TASK:
Give back exactly the lines of the material below, starting with the line with "-- VLT_HOLD_DECL.J (R373)" and going on through the line with "-- VLT_FLUSH_NO.N (R373)".

SOURCE MATERIAL below:

/-- A register field, named as its table names it. -/
inductive Fld where
  | tckNowLoNs  -- TCK_NOW_LO.NS (R37)
  | tckNowHiNs  -- TCK_NOW_HI.NS (R37)
  | tckEdgeLoN  -- TCK_EDGE_LO.N (R37)
  | tckEdgeHiN  -- TCK_EDGE_HI.N (R37)
  | tckCfgPeriod  -- TCK_CFG.PERIOD (R37)
  | tckCfgPpsEn  -- TCK_CFG.PPS_EN (R37)
  | tckCfgPpsOutEn  -- TCK_CFG.PPS_OUT_EN (R37)
  | tckStatLock  -- TCK_STAT.LOCK (R37)
  | tckStatIsRef  -- TCK_STAT.IS_REF (R37)
  | tckStatPpsLock  -- TCK_STAT.PPS_LOCK (R37)
  | tckStatRefAddr  -- TCK_STAT.REF_ADDR (R37)
  | tckOffsetPs  -- TCK_OFFSET.PS (R37)
  | tckOvrCntN  -- TCK_OVR_CNT.N (R37)
  | tckOvrStatHost  -- TCK_OVR_STAT.HOST (R37)
  | tckOvrStatCod  -- TCK_OVR_STAT.COD (R37)
  | tckOvrStatFix  -- TCK_OVR_STAT.FIX (R37)
  | tckOvrStatMbr  -- TCK_OVR_STAT.MBR (R37)
  | tckOvrStatRope  -- TCK_OVR_STAT.ROPE (R37)
  | tckIrqDiv  -- TCK_IRQ.DIV (R37)
  | tckBudlim0Host  -- TCK_BUDLIM0.HOST (R37)
  | tckBudlim0Cod  -- TCK_BUDLIM0.COD (R37)
  | tckBudlim0Fix  -- TCK_BUDLIM0.FIX (R37)
  | tckBudlim0Mbr  -- TCK_BUDLIM0.MBR (R37)
  | tckBudlim1Rope  -- TCK_BUDLIM1.ROPE (R37)
  | tckTaiBaseLoSec  -- TCK_TAI_BASE_LO.SEC (R37)
  | tckTaiBaseHiSec  -- TCK_TAI_BASE_HI.SEC (R37)
  | codStatLaneOk  -- COD_STAT.LANE_OK (R65)
  | codSelfchkCntN  -- COD_SELFCHK_CNT.N (R65)
  | codLaneEnEn  -- COD_LANE_EN.EN (R65)
  | codFenceThrN  -- COD_FENCE_THR.N (R65)
  | codDecmatCntN  -- COD_DECMAT_CNT.N (R65)
  | cchPartDirtyGib  -- CCH_PART.DIRTY_GIB (R87)
  | cchPartBelayGib  -- CCH_PART.BELAY_GIB (R87)
  | cchPartMetaGib  -- CCH_PART.META_GIB (R87)
  | cchCleanSlotsN  -- CCH_CLEAN_SLOTS.N (R87)
  | cchDirtyUsedN  -- CCH_DIRTY_USED.N (R87)
  | cchWmHwm  -- CCH_WM.HWM (R87)
  | cchWmLwm  -- CCH_WM.LWM (R87)
  | cchWmStgHwm  -- CCH_WM_STG.HWM (R87)
  | cchWmStgLwm  -- CCH_WM_STG.LWM (R87)
  | cchWmApplyApply  -- CCH_WM_APPLY.APPLY (R87)
  | cchThrotStatOn  -- CCH_THROT_STAT.ON (R87)
  | cchThrotStatVols  -- CCH_THROT_STAT.VOLS (R87)
  | cchGatherUsedN  -- CCH_GATHER_USED.N (R87)
  | cchForcedCntN  -- CCH_FORCED_CNT.N (R87)
  | cchHoldDeferN  -- CCH_HOLD_DEFER.N (R87)
  | jnlStatBelay  -- JNL_STAT.BELAY (R116)
  | jnlStatVaultReady  -- JNL_STAT.VAULT_READY (R116)
  | jnlStatExposed  -- JNL_STAT.EXPOSED (R116)
  | jnlRingUsedN  -- JNL_RING_USED.N (R116)
  | jnlSealTickN  -- JNL_SEAL_TICK.N (R116)
  | jnlConfTickN  -- JNL_CONF_TICK.N (R116)
  | jnlRelocCntN  -- JNL_RELOC_CNT.N (R116)
  | jnlNakCntN  -- JNL_NAK_CNT.N (R116)
  | jnlBmQuietTicks  -- JNL_BM_QUIET.TICKS (R116)
  | jnlBmWritesN  -- JNL_BM_WRITES.N (R116)
  | seqStatRebuild  -- SEQ_STAT.REBUILD (R139)
  | seqStatCopyback  -- SEQ_STAT.COPYBACK (R139)
  | seqStatScrub  -- SEQ_STAT.SCRUB (R139)
  | seqStatCritRaise  -- SEQ_STAT.CRIT_RAISE (R139)
  | seqStatFloorHeld  -- SEQ_STAT.FLOOR_HELD (R139)
  | seqPaceFloor  -- SEQ_PACE.FLOOR (R139)
  | seqPaceCeil  -- SEQ_PACE.CEIL (R139)
  | seqPaceCrit  -- SEQ_PACE.CRIT (R139)
  | seqPaceStgFloor  -- SEQ_PACE_STG.FLOOR (R139)
  | seqPaceStgCeil  -- SEQ_PACE_STG.CEIL (R139)
  | seqPaceStgCrit  -- SEQ_PACE_STG.CRIT (R139)
  | seqPaceApplyApply  -- SEQ_PACE_APPLY.APPLY (R139)
  | seqPaceShareS  -- SEQ_PACE_SHARE.S (R139)
  | seqPaceLatTicks  -- SEQ_PACE_LAT.TICKS (R139)
  | seqMissLimitTicks  -- SEQ_MISS_LIMIT.TICKS (R139)
  | seqRebuiltCntN  -- SEQ_REBUILT_CNT.N (R139)
  | seqInplaceCntN  -- SEQ_INPLACE_CNT.N (R139)
  | seqLostUsedN  -- SEQ_LOST_USED.N (R139)
  | seqScrubFixCntN  -- SEQ_SCRUB_FIX_CNT.N (R139)
  | seqFrondStatState  -- SEQ_FROND_STAT.STATE (R155)
  | seqFrondStatVol  -- SEQ_FROND_STAT.VOL (R155)
  | seqFrondCurLoVbn  -- SEQ_FROND_CUR_LO.VBN (R155)
  | seqFrondCurHiVbn  -- SEQ_FROND_CUR_HI.VBN (R155)
  | seqFrondMarkedN  -- SEQ_FROND_MARKED.N (R155)
  | seqFrondTailN  -- SEQ_FROND_TAIL.N (R155)
  | seqFrondUnitsN  -- SEQ_FROND_UNITS.N (R155)
  | fixStatCores  -- FIX_STAT.CORES (R182)
  | fixStatKr  -- FIX_STAT.KR (R182)
  | fixStatKt  -- FIX_STAT.KT (R182)
  | fixFenced0Mask  -- FIX_FENCED0.MASK (R182)
  | fixFenced1Mask  -- FIX_FENCED1.MASK (R182)
  | fixFenced2Mask  -- FIX_FENCED2.MASK (R182)
  | fixDummyMax  -- FIX_DUMMY.MAX (R182)
  | fixFenceThrN  -- FIX_FENCE_THR.N (R182)
  | fixFaultCntN  -- FIX_FAULT_CNT.N (R182)
  | fixMismatchCntN  -- FIX_MISMATCH_CNT.N (R182)
  | fixRepairCntN  -- FIX_REPAIR_CNT.N (R182)
  | fixUnrecCntN  -- FIX_UNREC_CNT.N (R182)
  | fixSealOpenN  -- FIX_SEAL_OPEN.N (R182)
  | fixSealSavedN  -- FIX_SEAL_SAVED.N (R182)
  | fixGenStatLow  -- FIX_GEN_STAT.LOW (R182)
  | fixGenStatExh  -- FIX_GEN_STAT.EXH (R182)
  | qeStatFailStop  -- QE_STAT.FAIL_STOP (R209)
  | qeStatHalted  -- QE_STAT.HALTED (R209)
  | qeMalfQQid  -- QE_MALF_Q.QID (R209)
  | qeMalfQPort  -- QE_MALF_Q.PORT (R209)
  | qeMalfQCause  -- QE_MALF_Q.CAUSE (R209)
  | qeMalfIdxC  -- QE_MALF_IDX.C (R209)
  | qeMalfHdrLoB  -- QE_MALF_HDR_LO.B (R209)
  | qeMalfHdrHiB  -- QE_MALF_HDR_HI.B (R209)
  | qeDbIgnCntN  -- QE_DB_IGN_CNT.N (R209)
  | qeIllegalCntN  -- QE_ILLEGAL_CNT.N (R209)
  | qeFetchErrCntN  -- QE_FETCH_ERR_CNT.N (R209)
  | qeQselQid  -- QE_QSEL.QID (R209)
  | qeQselCq  -- QE_QSEL.CQ (R209)
  | qeQselPort  -- QE_QSEL.PORT (R209)
  | qeQstatState  -- QE_QSTAT.STATE (R209)
  | qeQstatPend  -- QE_QSTAT.PEND (R209)
  | qeQstatExp  -- QE_QSTAT.EXP (R209)
  | qeQidx0N  -- QE_QIDX0.N (R209)
  | qeQidx1N  -- QE_QIDX1.N (R209)
  | qeSqEnN  -- QE_SQ_EN.N (R209)
  | qeAdmSqLoAddr  -- QE_ADM_SQ_LO.ADDR (R209)
  | qeAdmSqHiAddr  -- QE_ADM_SQ_HI.ADDR (R209)
  | qeAdmCqLoAddr  -- QE_ADM_CQ_LO.ADDR (R209)
  | qeAdmCqHiAddr  -- QE_ADM_CQ_HI.ADDR (R209)
  | qeAdmHlLoAddr  -- QE_ADM_HL_LO.ADDR (R209)
  | qeAdmHlHiAddr  -- QE_ADM_HL_HI.ADDR (R209)
  | qeAdmDlLoAddr  -- QE_ADM_DL_LO.ADDR (R209)
  | qeAdmDlHiAddr  -- QE_ADM_DL_HI.ADDR (R209)
  | qeAdmSizeSqExp  -- QE_ADM_SIZE.SQ_EXP (R209)
  | qeAdmSizeCqExp  -- QE_ADM_SIZE.CQ_EXP (R209)
  | qeAdmSizeVec  -- QE_ADM_SIZE.VEC (R209)
  | qeAdmApplyApply  -- QE_ADM_APPLY.APPLY (R209)
  | ordLockUsedN  -- ORD_LOCK_USED.N (R248)
  | ordLockWaitN  -- ORD_LOCK_WAIT.N (R248)
  | ordAccLoN  -- ORD_ACC_LO.N (R248)
  | ordAccHiN  -- ORD_ACC_HI.N (R248)
  | ordFullCntN  -- ORD_FULL_CNT.N (R248)
  | ordAbortedCntN  -- ORD_ABORTED_CNT.N (R248)
  | ordLateCntN  -- ORD_LATE_CNT.N (R248)
  | ordNoabortCntN  -- ORD_NOABORT_CNT.N (R248)
  | ordFlushOpenN  -- ORD_FLUSH_OPEN.N (R248)
  | ordFwdOpenN  -- ORD_FWD_OPEN.N (R248)
  | qeOvfHeldN  -- QE_OVF_HELD.N (R249)
  | qeOvfWaitN  -- QE_OVF_WAIT.N (R249)
  | qeOvfCntN  -- QE_OVF_CNT.N (R249)
  | qeStallCntN  -- QE_STALL_CNT.N (R249)
  | qeCplDiscCntN  -- QE_CPL_DISC_CNT.N (R249)
  | dmvCfgMode  -- DMV_CFG.MODE (R263)
  | dmvRetryN  -- DMV_RETRY.N (R263)
  | dmvPaceHwm  -- DMV_PACE.HWM (R263)
  | dmvPaceLwm  -- DMV_PACE.LWM (R263)
  | dmvPaceStgHwm  -- DMV_PACE_STG.HWM (R263)
  | dmvPaceStgLwm  -- DMV_PACE_STG.LWM (R263)
  | dmvPaceApplyApply  -- DMV_PACE_APPLY.APPLY (R263)
  | dmvHaltedN  -- DMV_HALTED.N (R263)
  | dmvCselCh  -- DMV_CSEL.CH (R263)
  | dmvCstatState  -- DMV_CSTAT.STATE (R263)
  | dmvCstatDepth  -- DMV_CSTAT.DEPTH (R263)
  | dmvCstatPrio  -- DMV_CSTAT.PRIO (R263)
  | dmvRetryCntN  -- DMV_RETRY_CNT.N (R263)
  | dmvHaltCntN  -- DMV_HALT_CNT.N (R263)
  | dmvAlignCntN  -- DMV_ALIGN_CNT.N (R263)
  | dmvPauseCntN  -- DMV_PAUSE_CNT.N (R263)
  | dmvPreemptCntN  -- DMV_PREEMPT_CNT.N (R263)
  | dmvCqFullCntN  -- DMV_CQ_FULL_CNT.N (R263)
  | mbrRoleMember  -- MBR_ROLE.MEMBER (R285)
  | mbrSplitMode  -- MBR_SPLIT.MODE (R285)
  | mbrLinkUp  -- MBR_LINK.UP (R285)
  | mbrMembersN  -- MBR_MEMBERS.N (R285)
  | mbrQpUsedN  -- MBR_QP_USED.N (R285)
  | mbrTmoTicks  -- MBR_TMO.TICKS (R285)
  | mbrRetryN  -- MBR_RETRY.N (R285)
  | mbrReconnTicks  -- MBR_RECONN.TICKS (R285)
  | mbrMediaThrN  -- MBR_MEDIA_THR.N (R285)
  | mbrSpinupTicks  -- MBR_SPINUP.TICKS (R285)
  | mbrSpinupMax  -- MBR_SPINUP.MAX (R285)
  | mbrCcStep  -- MBR_CC.STEP (R285)
  | mbrCcMin  -- MBR_CC.MIN (R285)
  | mbrCcTimer  -- MBR_CC.TIMER (R285)
  | mbrTmoCntN  -- MBR_TMO_CNT.N (R285)
  | mbrLateCntN  -- MBR_LATE_CNT.N (R285)
  | mbrMediaCntN  -- MBR_MEDIA_CNT.N (R285)
  | mbrRefusedCntN  -- MBR_REFUSED_CNT.N (R285)
  | mbrResvCntN  -- MBR_RESV_CNT.N (R285)
  | mbrCnpRxCntN  -- MBR_CNP_RX_CNT.N (R285)
  | mbrCnpTxCntN  -- MBR_CNP_TX_CNT.N (R285)
  | ropIdRope  -- ROP_ID.ROPE (R307)
  | ropAddrSelf  -- ROP_ADDR.SELF (R307)
  | ropAddrHasPartner  -- ROP_ADDR.HAS_PARTNER (R307)
  | ropAddrPartner  -- ROP_ADDR.PARTNER (R307)
  | ropCfgUdpPort  -- ROP_CFG.UDP_PORT (R307)
  | ropCfgHandback  -- ROP_CFG.HANDBACK (R307)
  | ropStatPartner  -- ROP_STAT.PARTNER (R307)
  | ropStatPaths  -- ROP_STAT.PATHS (R307)
  | ropStatAddrConflict  -- ROP_STAT.ADDR_CONFLICT (R307)
  | ropPeersUp  -- ROP_PEERS.UP (R307)
  | ropHbMissN  -- ROP_HB_MISS.N (R307)
  | ropWinSelN  -- ROP_WIN_SEL.N (R307)
  | ropWinBaseSlot  -- ROP_WIN_BASE.SLOT (R307)
  | ropWinLenSlots  -- ROP_WIN_LEN.SLOTS (R307)
  | ropWinPeerAddr  -- ROP_WIN_PEER.ADDR (R307)
  | ropWinPeerEn  -- ROP_WIN_PEER.EN (R307)
  | ropWinStgBaseSlot  -- ROP_WIN_STG_BASE.SLOT (R307)
  | ropWinStgLenSlots  -- ROP_WIN_STG_LEN.SLOTS (R307)
  | ropWinStgPeerAddr  -- ROP_WIN_STG_PEER.ADDR (R307)
  | ropWinStgPeerEn  -- ROP_WIN_STG_PEER.EN (R307)
  | ropWinApplyApply  -- ROP_WIN_APPLY.APPLY (R307)
  | ropYieldTmoTicks  -- ROP_YIELD_TMO.TICKS (R307)
  | ropHandbackTicks  -- ROP_HANDBACK.TICKS (R307)
  | ropWinNakCntN  -- ROP_WIN_NAK_CNT.N (R307)
  | ropRetxCntN  -- ROP_RETX_CNT.N (R307)
  | ropPathFailCntN  -- ROP_PATH_FAIL_CNT.N (R307)
  | ropDropCntN  -- ROP_DROP_CNT.N (R307)
  | ropTakeoverCntN  -- ROP_TAKEOVER_CNT.N (R307)
  | hifLstatRate  -- HIF_LSTAT.RATE (R330)
  | hifLstatWidth  -- HIF_LSTAT.WIDTH (R330)
  | hifLstatFlit  -- HIF_LSTAT.FLIT (R330)
  | hifLstatDPf0  -- HIF_LSTAT.D_PF0 (R330)
  | hifLstatDPf1  -- HIF_LSTAT.D_PF1 (R330)
  | hifLstatAts  -- HIF_LSTAT.ATS (R330)
  | hifLstatF  -- HIF_LSTAT.F (R330)
  | hifCfgWakeEn  -- HIF_CFG.WAKE_EN (R330)
  | hifCtoUs  -- HIF_CTO.US (R330)
  | hifQuarN  -- HIF_QUAR.N (R330)
  | hifTmoCntN  -- HIF_TMO_CNT.N (R330)
  | hifLateCntN  -- HIF_LATE_CNT.N (R330)
  | hifDropCntN  -- HIF_DROP_CNT.N (R330)
  | hifPoisonCntN  -- HIF_POISON_CNT.N (R330)
  | hifAtsMissCntN  -- HIF_ATS_MISS_CNT.N (R330)
  | hifAtsFailCntN  -- HIF_ATS_FAIL_CNT.N (R330)
  | hifInvCntN  -- HIF_INV_CNT.N (R330)
  | hifLinkdnCntN  -- HIF_LINKDN_CNT.N (R330)
  | mgtBootStatState  -- MGT_BOOT_STAT.STATE (R346)
  | mgtBootStatSlot  -- MGT_BOOT_STAT.SLOT (R346)
  | mgtBootStatTrial  -- MGT_BOOT_STAT.TRIAL (R346)
  | mgtBootStatFallback  -- MGT_BOOT_STAT.FALLBACK (R346)
  | mgtBootStatSlotSel  -- MGT_BOOT_STAT.SLOT_SEL (R346)
  | mgtBootStatCause  -- MGT_BOOT_STAT.CAUSE (R346)
  | mgtBootMsMs  -- MGT_BOOT_MS.MS (R346)
  | mgtJoinTicks  -- MGT_JOIN.TICKS (R346)
  | mgtDiscTicks  -- MGT_DISC.TICKS (R346)
  | mgtFwStatStagedFw  -- MGT_FW_STAT.STAGED_FW (R346)
  | mgtFwStatStagedImg  -- MGT_FW_STAT.STAGED_IMG (R346)
  | mgtFwStatAttempts  -- MGT_FW_STAT.ATTEMPTS (R346)
  | truStatKeyOk  -- TRU_STAT.KEY_OK (R363)
  | truStatLow  -- TRU_STAT.LOW (R363)
  | truStatExhausted  -- TRU_STAT.EXHAUSTED (R363)
  | truStatPersistFail  -- TRU_STAT.PERSIST_FAIL (R363)
  | truSigNextQ  -- TRU_SIG_NEXT.Q (R363)
  | truSigResQ  -- TRU_SIG_RES.Q (R363)
  | truFusesIdx  -- TRU_FUSES.IDX (R363)
  | truFusesFw  -- TRU_FUSES.FW (R363)
  | truFwFloorV  -- TRU_FW_FLOOR.V (R363)
  | truImgFloorV  -- TRU_IMG_FLOOR.V (R363)
  | truBootCntN  -- TRU_BOOT_CNT.N (R363)
  | truSignCntN  -- TRU_SIGN_CNT.N (R363)
  | vltStatReady  -- VLT_STAT.READY (R373)
  | vltStatTarget  -- VLT_STAT.TARGET (R373)
  | vltStatRecovered  -- VLT_STAT.RECOVERED (R373)
  | vltStatPh2  -- VLT_STAT.PH2 (R373)
  | vltStatNr  -- VLT_STAT.NR (R373)
  | vltDiesN  -- VLT_DIES.N (R373)
  | vltHoldDeclJ  -- VLT_HOLD_DECL.J (R373)
  | vltHoldMvMv  -- VLT_HOLD_MV.MV (R373)
  | vltEReqJ  -- VLT_E_REQ.J (R373)
  | vltWearPct  -- VLT_WEAR.PCT (R373)
  | vltSpareBlk  -- VLT_SPARE.BLK (R373)
  | vltFlushNoN  -- VLT_FLUSH_NO.N (R373)
  | vltLastMsMs  -- VLT_LAST_MS.MS (R373)
  | vltFlushCntN  -- VLT_FLUSH_CNT.N (R373)
  | vltEccCntN  -- VLT_ECC_CNT.N (R373)
  | evrNextLoSeq  -- EVR_NEXT_LO.SEQ (R384)
  | evrNextHiSeq  -- EVR_NEXT_HI.SEQ (R384)
  | evrOldestLoSeq  -- EVR_OLDEST_LO.SEQ (R384)
  | evrOldestHiSeq  -- EVR_OLDEST_HI.SEQ (R384)
  | evrPersistLoSeq  -- EVR_PERSIST_LO.SEQ (R384)
  | evrPersistHiSeq  -- EVR_PERSIST_HI.SEQ (R384)
  | evrStatCairnN  -- EVR_STAT.CAIRN_N (R384)
  | evrStatNorFail  -- EVR_STAT.NOR_FAIL (R384)
  | evrLostCntN  -- EVR_LOST_CNT.N (R384)
  | evrClearCntN  -- EVR_CLEAR_CNT.N (R384)
  | evrNorCntN  -- EVR_NOR_CNT.N (R384)
  | glbIdStepping  -- GLB_ID.STEPPING (R394)
  | glbIdVariant  -- GLB_ID.VARIANT (R394)
  | glbIdUnits  -- GLB_ID.UNITS (R394)
  | glbStateState  -- GLB_STATE.STATE (R394)
  | glbScratchV  -- GLB_SCRATCH.V (R394)
  | glbAlertFailStop  -- GLB_ALERT.FAIL_STOP (R394)
  | glbAlertBootHalt  -- GLB_ALERT.BOOT_HALT (R394)
  | glbAlertAddrConflict  -- GLB_ALERT.ADDR_CONFLICT (R394)
  | glbAlertFatal  -- GLB_ALERT.FATAL (R394)
  | glbApplyStatPend  -- GLB_APPLY_STAT.PEND (R394)
  | glbApplyStatFail  -- GLB_APPLY_STAT.FAIL (R394)
  | mgtErrlogCode  -- MGT_ERRLOG.CODE (R396)
  | mgtErrlogUnit  -- MGT_ERRLOG.UNIT (R396)
  | mgtErrlogSrc  -- MGT_ERRLOG.SRC (R396)
  | mgtErrlogOvf  -- MGT_ERRLOG.OVF (R396)
  | mgtErrlogValid  -- MGT_ERRLOG.VALID (R396)
  | mgtErrlogAddrOffset  -- MGT_ERRLOG_ADDR.OFFSET (R396)
  | mgtErrlogValV  -- MGT_ERRLOG_VAL.V (R396)
  | mgtErrlogEdgeN  -- MGT_ERRLOG_EDGE.N (R396)
  | mgtErrlogCntN  -- MGT_ERRLOG_CNT.N (R396)
  | mgtInjStatPermit  -- MGT_INJ_STAT.PERMIT (R405)
  | mgtInjStatTestEn  -- MGT_INJ_STAT.TEST_EN (R405)
  | mgtInjStatImg  -- MGT_INJ_STAT.IMG (R405)
  | mgtInjStatArmed  -- MGT_INJ_STAT.ARMED (R405)
  | mgtInjSelSlot  -- MGT_INJ_SEL.SLOT (R405)
  | mgtInjDetDet  -- MGT_INJ_DET.DET (R405)
  | mgtInjDetParam  -- MGT_INJ_DET.PARAM (R405)
  | mgtInjDetCount  -- MGT_INJ_DET.COUNT (R405)
  | mgtInjTgtSubj  -- MGT_INJ_TGT.SUBJ (R405)
  | mgtInjTgtKind  -- MGT_INJ_TGT.KIND (R405)
  | mgtInjArmArm  -- MGT_INJ_ARM.ARM (R405)
  | mgtInjLeftN  -- MGT_INJ_LEFT.N (R405)
  | mgtInjDoneN  -- MGT_INJ_DONE.N (R405)
  | mgtInjArmsN  -- MGT_INJ_ARMS.N (R405)
  | mgtWcCorrCntN  -- MGT_WC_CORR_CNT.N (R405)
  | mgtWcUncCntN  -- MGT_WC_UNC_CNT.N (R405)
  deriving DecidableEq, Repr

End of SOURCE MATERIAL.

SOLVED PROBLEM:
  | vltHoldDeclJ  -- VLT_HOLD_DECL.J (R373)
  | vltHoldMvMv  -- VLT_HOLD_MV.MV (R373)
  | vltEReqJ  -- VLT_E_REQ.J (R373)
  | vltWearPct  -- VLT_WEAR.PCT (R373)
  | vltSpareBlk  -- VLT_SPARE.BLK (R373)
  | vltFlushNoN  -- VLT_FLUSH_NO.N (R373)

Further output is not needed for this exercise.